Areas of application
Biaxial shear cell testing was developed specifically to generate parameters for hopper design and this remains a primary application. By measuring powder properties under the moderate to high stress conditions that develop in small to large hoppers respectively, biaxial shear cell testing is useful not only for design, but also for determining whether existing storage is suitable for a new powder product and for troubleshooting erratic or sub-optimal discharge, a perennial problem.
More broadly, shear testing enables the investigation and comparison of how consolidated powders transition from the static to dynamic state. Shear cell analysis is also used more widely to support process optimisation and can be effective within this context providing there is recognition of its limitations with regards to predicting the behaviour of free-flowing powders and performance in a low stress and/or dynamic environment.
Dynamic powder testing
Understanding the technique and what it measures
Dynamic powder testing involves measuring the axial and rotational forces acting on an impeller as it is precisely rotated through a powder sample. The properties measured include Basic Flowability Energy (BFE), which quantifies how easily a powder flows under forcing conditions, and Specific Energy (SE), which defines unconfined flow properties.
Dynamic testing can be applied to consolidated, moderate stress, aerated or even fluidised samples, to comprehensively characterise flow behaviour across a complete range of process relevant conditions.
The practicalities of application
Dynamic test methodologies are well-defined and instrumentation is precision engineered and highly automated. As a result, dynamic powder testers, though relatively expensive, deliver unrivalled sensitivity and versatility.
For example, using dynamic testing it is possible to clearly differentiate samples that would be classified as identical with shear cell testing but would go on to perform differently in a process.

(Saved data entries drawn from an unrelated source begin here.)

-- ==== Sys2Proof/Laws/State.lean ====
section
/-!
SUPPORT. What each update of the state, of a core, of a seat and of the registers leaves unchanged and what it reads back:
one lemma for each field and update.
-/
namespace Sys2Proof.Machine
/-! ### Updates of the package: the fields they leave unchanged -/
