-- ==== Sys2Proof/Safety.lean ====
section
/-!
DEFINITION. What counts as a safe run: one that ends in no refusal and no fault of the model.
-/
namespace Sys2Proof.Machine

/-- A step that goes on. -/
def goesOn (s : State) : Prop := ∃ t, step s = .next t

end Sys2Proof.Machine
end

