theorem lines (h : CachesOnly s t) (c : CoreId) : (t.core c).lines = (s.core c).lines := by
  obtain ⟨l, hl⟩ := h.core c
  rw [hl]

theorem lineWait (h : CachesOnly s t) (c : CoreId) (n : Nat) : (t.core c).lineWait n = (s.core c).lineWait n := by
  obtain ⟨l, hl⟩ := h.core c
  rw [hl]
  rfl

theorem packetAt (h : CachesOnly s t) (c e p : Nat) : t.packetAt c e p = s.packetAt c e p := by
  obtain ⟨l, hl⟩ := h.core c
  unfold State.packetAt
  rw [hl]

theorem seat (h : CachesOnly s t) (c : CoreId) (n : Nat) : t.seat c n = s.seat c n := by
  obtain ⟨l, hl⟩ := h.core c
  unfold State.seat
  rw [hl]
  rfl

theorem codeCtx (h : CachesOnly s t) (c : CoreId) (n : Nat) : t.codeCtx c n = s.codeCtx c n := by
  obtain ⟨l, hl⟩ := h.core c
  unfold State.codeCtx State.ctxOf State.thread State.launch
  rw [h.seat, h.runQueue, h.launches, hl]

end CachesOnly

end Sys2Proof.Machine
end

section
/-!
# Proofs: lines, walks, rafters rounds and horizon reductions (O36)
-/
namespace Sys2Proof.Machine

/-! ### Code lines -/

theorem exec_lineFetch (c k : Nat) (s : State) : exec (.lineFetch c k) s = execLineFetch c k s := rfl

theorem Core.lineWait_seat {k : Core} {n : Nat} {w : LineWait} (h : k.lineWait n = some w) : w.seat = n := by
  simpa using List.find?_some h

@[simp] theorem State.lines_lineDue (s : State) (c : CoreId) (n pa due : Nat) :
    ((s.lineDue c n pa due).core c).lines = (s.core c).lines := by
  simp [State.lineDue]

/-- A line that is due later is waited for as before, with its frame and its time. -/
theorem State.lineWait_lineDue {s : State} {c : CoreId} {n : Nat} {w : LineWait} (h : (s.core c).lineWait n = some w)
    (pa due : Nat) : ((s.lineDue c n pa due).core c).lineWait n = some { w with frame := some pa, due := due } := by
  have hn := Core.lineWait_seat h
  have hp : ((fun y : LineWait => y.seat == n) ∘ fun y => if y.seat = n then { y with frame := some pa, due := due } else y) =
      fun y => y.seat == n := by
    funext y
    by_cases hy : y.seat = n <;> simp [hy]
  have hw : (s.core c).lineWaits.find? (fun y => y.seat == n) = some w := h
  simp only [State.lineDue, State.core_setCore, Core.lineWait, List.find?_map, hp, hw, Option.map_some, hn, if_true]

/-- One that waits for a line goes on when the line arrives. -/
def Core.wakeFor (line : Nat) (k : Core) (w : LineWait) : Core :=
  if w.line = line && (k.seat w.seat).st == .stalled then k.setSeat w.seat { k.seat w.seat with st := .running } else k

/-- An arrival wakes all that wait for the line, caches it, and ends their waits. -/
theorem State.lineArrives_eq (s : State) (c : CoreId) (line : Nat) (bs : List Byte) :
    s.lineArrives c line bs =
      let k := (s.core c).lineWaits.foldl (Core.wakeFor line) (s.core c)
      s.setCore c { k with lines := assocSet k.lines line bs, lineWaits := k.lineWaits.filter (·.line != line) } := rfl

theorem Core.seat_setSeat_or (k : Core) (m n : Nat) (x : Seat) :
    (k.setSeat m x).seat n = x ∨ (k.setSeat m x).seat n = k.seat n := by
  rcases m with _ | _ | _ | m <;> rcases n with _ | _ | _ | n <;> simp [Core.setSeat, Core.seat]

/-- Waking leaves a seat's state as it is, or makes it run. -/
theorem Core.st_wakeFor (line : Nat) (k : Core) (w : LineWait) (n : Nat) :
    ((k.wakeFor line w).seat n).st = .running ∨ ((k.wakeFor line w).seat n).st = (k.seat n).st := by
  unfold Core.wakeFor
  split
  · rcases k.seat_setSeat_or w.seat n { k.seat w.seat with st := .running } with h | h
    · exact .inl (by rw [h])
    · exact .inr (by rw [h])
  · exact .inr rfl

/-- The seat that waits for the line runs once it is woken. -/
theorem Core.st_wakeFor_self (k : Core) (w : LineWait) (h : (k.seat w.seat).st = .stalled ∨ (k.seat w.seat).st = .running) :
    ((k.wakeFor w.line w).seat w.seat).st = .running := by
  rcases h with h | h <;> simp [Core.wakeFor, h]

theorem Core.running_foldl_wakeFor (line n : Nat) (l : List LineWait) (k : Core) (h : (k.seat n).st = .running) :
    ((l.foldl (Core.wakeFor line) k).seat n).st = .running := by
  induction l generalizing k with
  | nil => exact h
  | cons w r ih => exact ih _ ((k.st_wakeFor line w n).elim id (·.trans h))

/-- Whoever waits for the line and is stalled runs when all have been woken. -/
theorem Core.woken_foldl_wakeFor (w : LineWait) (l : List LineWait) (k : Core) (hw : w ∈ l)
    (h : (k.seat w.seat).st = .stalled ∨ (k.seat w.seat).st = .running) :
    ((l.foldl (Core.wakeFor w.line) k).seat w.seat).st = .running := by
  induction l generalizing k with
  | nil => cases hw
  | cons y r ih =>
    rcases List.mem_cons.1 hw with rfl | hr
    · exact Core.running_foldl_wakeFor _ _ r _ (k.st_wakeFor_self w h)
    · refine ih _ hr ?_
      rcases k.st_wakeFor w.line y w.seat with g | g
      · exact .inr g
      · rwa [g]

theorem State.lines_lineArrives (s : State) (c : CoreId) (line : Nat) (bs : List Byte) :
    assocGet ((s.lineArrives c line bs).core c).lines line = some bs := by
  simp [State.lineArrives_eq]

theorem State.lineWaits_lineArrives (s : State) (c : CoreId) (line : Nat) (bs : List Byte) :
    ∀ y ∈ ((s.lineArrives c line bs).core c).lineWaits, y.line ≠ line := by
  simp [State.lineArrives_eq]

theorem State.running_lineArrives {s : State} {c : CoreId} {w : LineWait} (bs : List Byte) (hw : w ∈ (s.core c).lineWaits)
    (h : (s.seat c w.seat).st = .stalled) : ((s.lineArrives c w.line bs).seat c w.seat).st = .running := by
  rw [State.lineArrives_eq]
  unfold State.seat
  rw [State.core_setCore]
  exact Core.woken_foldl_wakeFor w _ _ hw (.inl h)

/-- A line that has been translated is due after the time of HBM, and longer where its function is sealed (R10, R482). -/
theorem State.lineOutcome_frame {s t : State} {c : CoreId} {n : Nat} {w : LineWait} (h : CachesOnly s t)
    (hw : (s.core c).lineWait n = some w) (pa : Nat) :
    t.lineOutcome c w (.frame pa) = t.lineDue c n pa (s.cycle + 1400 + s.cipherLag (s.vfOf (s.codeCtx c n))) := by
  obtain rfl := Core.lineWait_seat hw
  simp only [State.lineOutcome, h.cycle, h.cipherLag, h.vfOf, h.codeCtx]

/-- A line fetch that has a translation at once. -/
theorem execLineFetch_translated {s u : State} {c k pa : Nat} {w : LineWait} (hw : (s.core c).lineWait k = some w)
    (hf : w.frame = none) (hno : ∀ y ∈ s.walks, y.purpose ≠ .line c k)
    (ht : s.translate c (s.codeCtx c k) w.line 3 = (u, .frame pa)) :
    execLineFetch c k s = .next (u.lineDue c k pa (s.cycle + 1400 + s.cipherLag (s.vfOf (s.codeCtx c k)))) := by
  have hu : CachesOnly s u := by simpa [ht] using CachesOnly.translate s c (s.codeCtx c k) w.line 3
  have hany : s.walks.any (fun y => y.purpose == .line c k) = false := by simpa using hno
  rw [← State.lineOutcome_frame hu hw pa]
  simp [execLineFetch, hw, hf, hany, ht]

/-- A line fetch whose time has come reads the line. -/
theorem execLineFetch_due {s : State} {c k pa : Nat} {w : LineWait} (hw : (s.core c).lineWait k = some w)
    (hf : w.frame = some pa) (hd : w.due ≤ s.cycle) : execLineFetch c k s = .next (s.readLine c w pa) := by
  simp [execLineFetch, hw, hf, Nat.not_lt.2 hd]

/-! ### Packets of a block queue -/

theorem State.packetAt_eq_some {s : State} {c e key : Nat} {y : BqEntry} {q : Packet} :
    s.packetAt c e key = some (y, q) ↔
      (s.core c).bq.find? (·.id == e) = some y ∧ y.packets.find? (·.key == key) = some q := by
  constructor
  · intro h
    obtain ⟨y', hy, q', hq, he⟩ : ∃ y', (s.core c).bq.find? (·.id == e) = some y' ∧
        ∃ q', y'.packets.find? (·.key == key) = some q' ∧ (y', q') = (y, q) := by
      simpa [State.packetAt, Option.bind_eq_some_iff] using h
    cases he
    exact ⟨hy, hq⟩
  · rintro ⟨hy, hq⟩
    simp [State.packetAt, hy, hq]

/-- The packet that has been replaced stands under its numbers. -/
theorem State.packetAt_setPacket {s : State} {c e key : Nat} {y : BqEntry} {q p : Packet}
    (h : s.packetAt c e key = some (y, q)) (hp : p.key = key) :
    (s.setPacket c e p).packetAt c e key = some (y.setPacket p, p) := by
  obtain ⟨hy, hq⟩ := State.packetAt_eq_some.1 h
  obtain rfl : y.id = e := by simpa using List.find?_some hy
  subst hp
  have hset : s.setPacket c y.id p = s.setCore c ((s.core c).setEntry (y.setPacket p)) := by simp [State.setPacket, hy]
  rw [hset, State.packetAt_eq_some, State.core_setCore]
  exact ⟨find?_mapFirst _ _ _ _ hy (by simp [BqEntry.setPacket]), find?_mapFirst _ _ _ _ hq (by simp)⟩

theorem State.packetAt_key {s : State} {c e key : Nat} {y : BqEntry} {q : Packet} (h : s.packetAt c e key = some (y, q)) :
    q.key = key := by
  simpa using List.find?_some (State.packetAt_eq_some.1 h).2

/-! ### Walks -/

theorem exec_translationWalk (w : Nat) (s : State) : exec (.translationWalk w) s = execTranslationWalk w s := rfl

/-- The frame reaches a packet's walk: the packet goes on, a read after the time of HBM (R10, R424). -/
theorem State.packetWalked_frame {s : State} {d e key : Nat} {y : BqEntry} {q : Packet} (x : Walk) (pa : Nat)
    (h : s.packetAt d e key = some (y, q)) (hq : q.code = none) :
    ∃ y' q', (s.packetWalked d e key x (.frame pa)).packetAt d e key = some (y', q') ∧
      q'.frame = some (pa / 4096 * 4096) ∧ q'.waiting = false ∧
      (x.access ≠ 1 → q'.due = max q.due (s.cycle + 1400 + s.cipherLag x.vf)) := by
  have hkey := State.packetAt_key h
  obtain ⟨due, ht, hdue⟩ : ∃ due, s.packetWalked d e key x (.frame pa) =
        s.setPacket d e { q with frame := some (pa / 4096 * 4096), waiting := false, due := due } ∧
      (x.access ≠ 1 → due = max q.due (s.cycle + 1400 + s.cipherLag x.vf)) := by
    by_cases ha : x.access = 1
    · exact ⟨q.due, by simp [State.packetWalked, h, State.packetOutcome, Packet.translated, ha, hq], fun hn => absurd ha hn⟩
    · exact ⟨max q.due (s.cycle + 1400 + s.cipherLag x.vf),
        by simp [State.packetWalked, h, State.packetOutcome, Packet.translated, ha, hq], fun _ => rfl⟩
  rw [ht]
  exact ⟨_, _, State.packetAt_setPacket h hkey, rfl, rfl, hdue⟩

/-- The frame reaches a line's walk: its read starts (R10, R426). -/
theorem State.walkFor_line {s u : State} {x : Walk} {stop : WalkEnd} {d n pa : Nat} {z : LineWait} (hu : CachesOnly s u)
    (ho : stop.outcome x.ctx (s.vfOf x.ctx) x.va x.access = .frame pa) (hp : x.purpose = .line d n)
    (hz : (s.core d).lineWait n = some z) (hva : z.line = x.va) (hf : z.frame = none) :
    u.walkFor stop x = (u.takeLeaf x.core x.ctx x.va stop).lineDue d n pa
      (s.cycle + 1400 + s.cipherLag (s.vfOf (s.codeCtx d n))) := by
  have ht : CachesOnly s (u.takeLeaf x.core x.ctx x.va stop) := hu.trans (CachesOnly.takeLeaf u _ _ _ stop)
  rw [← State.lineOutcome_frame ht hz pa]
  simp only [State.walkFor, hu.vfOf, ho, hp, ht.lineWait, hz, hva, hf, Option.isNone_none, decide_true, Bool.and_self, if_true]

Measurement times are in the region of 5 – 10 minutes for a basic assessment of flowability, but the range of testing available means that longer, more in-depth investigations of the effect of variables - such as flow (or strain) rate, air and moisture content, storage time and electrostatic charge - are routinely implemented.
Testers that offer dynamic powder characterisation also enable shear and bulk property measurement and can be productively used to build a database of powder properties to support the optimal processing of specific powders in a wide range of different unit operations.
Areas of application
Dynamic powder testers provide detailed and valuable information from early product and process development through to QC, but most rapidly deliver an attractive return on investment when other techniques fail to rationalise poor process or product performance.
The ability to measure as many as 25 – 30 different powder properties makes dynamic powder testers unrivalled in terms of troubleshooting capability, while exceptional sensitivity allows advantage for the robust differentiation of raw materials and products.
The ability to directly characterise the response of a powder to air, up to and beyond the point of fluidisation, is a unique benefit that offers enhanced support for the optimisation of, for example, fluidised bed and pneumatic conveying processes.
Figure 3: Dynamic powder testing measures the powder in motion and can be applied to samples in a wide range of different states to simulate numerous process environments.
Making a choice
No one powder tester offers the best cost benefit ratio for every application. The introduction of a new powder tester, the Uniaxial Powder Tester from Freeman Technology, brings greater choice in powder tester selection, and crucially, reduces the price point at which robust and repeatable powder testing is accessible.
However, over the long term, alternative testers can ultimately yield a greater return, providing that the information they produce is relevant to the process need, and therefore of practical and commercial value. Rigorously reviewing what a tester can deliver, against what is required, is the key to an optimal choice.